▶ _LISTED RECORDS_:
-- ==== Sys2Proof/Laws/Encoding.lean ====
section
/-!
SUPPORT. What the decoder's slices read from each format of spec 30_encoding.md R102, and that operands typed by the width
of their field are always well-formed.
-/

namespace Sys2Proof

/-- Operands are typed by the width of their field, so every instruction is well-formed. -/
theorem Instr.wellFormed_all (i : Instr) : i.wellFormed = true := by
  cases i <;> simp [Instr.wellFormed, Instr.operands, OperandNumbers.wellFormed] <;> exact decide_eq_true (BitVec.isLt _)

theorem BitVec_slice_ext {w n : Nat} {a : BitVec w} {start : Nat} {b : BitVec n}
    (h : ∀ k < n, a.getLsbD (start + k) = b.getLsbD k) : a.extractLsb' start n = b := by
  apply BitVec.eq_of_getLsbD_eq
  intro k hk
  simp [hk, h k hk]

theorem familyOf_formatNNN (op : BitVec 4) (nnn : BitVec 12) : familyOf (formatNNN op nnn) = op.toNat := by
  unfold familyOf formatNNN
  congr 1
  apply BitVec_slice_ext
  intro k hk
  rw [BitVec.getLsbD_append, if_neg (by omega)]
  congr 1
  omega

theorem fieldsOf_formatNNN_nnn (op : BitVec 4) (nnn : BitVec 12) : (fieldsOf (formatNNN op nnn)).nnn = nnn := by
  apply BitVec_slice_ext
  intro k hk
  rw [formatNNN, BitVec.getLsbD_append, if_pos (by omega), Nat.zero_add]

theorem familyOf_formatXNN (op : BitVec 4) (x : Reg) (nn : Byte) : familyOf (formatXNN op x nn) = op.toNat := by
  unfold familyOf formatXNN
  congr 1
  apply BitVec_slice_ext
  intro k hk
  rw [BitVec.getLsbD_append, if_neg (by omega), BitVec.getLsbD_append, if_neg (by omega)]
  congr 1
  omega

theorem fieldsOf_formatXNN_x (op : BitVec 4) (x : Reg) (nn : Byte) : (fieldsOf (formatXNN op x nn)).x = x := by
  have h : (formatXNN op x nn).extractLsb' 8 4 = (BitVec.ofFin x : BitVec 4) := by
    apply BitVec_slice_ext
    intro k hk
    rw [formatXNN, BitVec.getLsbD_append, if_neg (by omega), BitVec.getLsbD_append, if_pos (by omega)]
    congr 1
    omega
  simp [fieldsOf, h]

theorem fieldsOf_formatXNN_nn (op : BitVec 4) (x : Reg) (nn : Byte) : (fieldsOf (formatXNN op x nn)).nn = nn := by
  apply BitVec_slice_ext
  intro k hk
  rw [formatXNN, BitVec.getLsbD_append, if_pos (by omega), Nat.zero_add]

theorem familyOf_formatXYN (op : BitVec 4) (x y : Reg) (n : BitVec 4) : familyOf (formatXYN op x y n) = op.toNat := by
  unfold familyOf formatXYN
  congr 1
  apply BitVec_slice_ext
  intro k hk
  rw [BitVec.getLsbD_append, if_neg (by omega), BitVec.getLsbD_append, if_neg (by omega), BitVec.getLsbD_append,
    if_neg (by omega)]
  congr 1
  omega

theorem fieldsOf_formatXYN_x (op : BitVec 4) (x y : Reg) (n : BitVec 4) : (fieldsOf (formatXYN op x y n)).x = x := by
  have h : (formatXYN op x y n).extractLsb' 8 4 = (BitVec.ofFin x : BitVec 4) := by
    apply BitVec_slice_ext
    intro k hk
    rw [formatXYN, BitVec.getLsbD_append, if_neg (by omega), BitVec.getLsbD_append, if_neg (by omega),
      BitVec.getLsbD_append, if_pos (by omega)]
    congr 1
    omega
  simp [fieldsOf, h]

theorem fieldsOf_formatXYN_y (op : BitVec 4) (x y : Reg) (n : BitVec 4) : (fieldsOf (formatXYN op x y n)).y = y := by
  have h : (formatXYN op x y n).extractLsb' 4 4 = (BitVec.ofFin y : BitVec 4) := by
    apply BitVec_slice_ext
    intro k hk
    rw [formatXYN, BitVec.getLsbD_append, if_neg (by omega), BitVec.getLsbD_append, if_pos (by omega)]
    congr 1
    omega
  simp [fieldsOf, h]

theorem fieldsOf_formatXYN_n (op : BitVec 4) (x y : Reg) (n : BitVec 4) : (fieldsOf (formatXYN op x y n)).n = n := by
  apply BitVec_slice_ext
  intro k hk
  rw [formatXYN, BitVec.getLsbD_append, if_pos (by omega), Nat.zero_add]

/-- The two bytes of a word, high byte first, are the word again. -/
theorem wordOfBytes_slices (w : Word) : wordOfBytes (w.extractLsb' 8 8) (w.extractLsb' 0 8) = w := by
  apply BitVec.eq_of_getLsbD_eq
  intro k hk
  rw [wordOfBytes, BitVec.getLsbD_append]
  by_cases h : k < 8
  · simp [h]
  · simp [h, show k - 8 < 8 by omega, show 8 + (k - 8) = k by omega]

theorem toNat_append_eq {n m : Nat} (a : BitVec n) (b : BitVec m) : (a ++ b).toNat = a.toNat * 2 ^ m + b.toNat := by
  rw [BitVec.toNat_append, ← Nat.shiftLeft_add_eq_or_of_lt b.isLt, Nat.shiftLeft_eq]

/-- A word of format `NNN` by its digits is that format. -/
theorem wordNNN_eq (op : BitVec 4) (nnn : BitVec 12) : Machine.wordNNN op.toNat nnn.toNat = formatNNN op nnn := by
  apply BitVec.eq_of_toNat_eq
  have := op.isLt
  have := nnn.isLt
  simp only [Machine.wordNNN, formatNNN, toNat_append_eq, BitVec.toNat_ofNat]
  omega

/-- A word of format `XNN` or `X` by its digits is that format. -/
theorem wordXNN_eq (op : BitVec 4) (x : Reg) (nn : Byte) :
    Machine.wordXNN op.toNat x.val nn.toNat = formatXNN op x nn := by
  apply BitVec.eq_of_toNat_eq
  have := op.isLt
  have := nn.isLt
  simp only [Machine.wordXNN, formatXNN, toNat_append_eq, BitVec.toNat_ofNat, BitVec.toNat_ofFin]
  omega

/-- A word of format `XY` or `XYN` by its digits is that format. -/
theorem wordXYN_eq (op : BitVec 4) (x y : Reg) (n : BitVec 4) :
    Machine.wordXYN op.toNat x.val y.val n.toNat = formatXYN op x y n := by
  apply BitVec.eq_of_toNat_eq
  have := op.isLt
  have := n.isLt
  simp only [Machine.wordXYN, formatXYN, toNat_append_eq, BitVec.toNat_ofNat, BitVec.toNat_ofFin]
  omega

end Sys2Proof
end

▶ _ACTIVITY_: The range runs from the line with "unfold familyOf formatNNN" up to and including the line with "theorem fieldsOf_formatXNN_x (op" in the listing above; please write out exactly those lines and nothing more.

▶ _ANSWER AREA_:
  unfold familyOf formatNNN
  congr 1
  apply BitVec_slice_ext
  intro k hk
  rw [BitVec.getLsbD_append, if_neg (by omega)]
  congr 1
  omega

theorem fieldsOf_formatNNN_nnn (op : BitVec 4) (nnn : BitVec 12) : (fieldsOf (formatNNN op nnn)).nnn = nnn := by
  apply BitVec_slice_ext
  intro k hk
  rw [formatNNN, BitVec.getLsbD_append, if_pos (by omega), Nat.zero_add]

theorem familyOf_formatXNN (op : BitVec 4) (x : Reg) (nn : Byte) : familyOf (formatXNN op x nn) = op.toNat := by
  unfold familyOf formatXNN
  congr 1
  apply BitVec_slice_ext
  intro k hk
  rw [BitVec.getLsbD_append, if_neg (by omega), BitVec.getLsbD_append, if_neg (by omega)]
  congr 1
  omega

theorem fieldsOf_formatXNN_x (op : BitVec 4) (x : Reg) (nn : Byte) : (fieldsOf (formatXNN op x nn)).x = x := by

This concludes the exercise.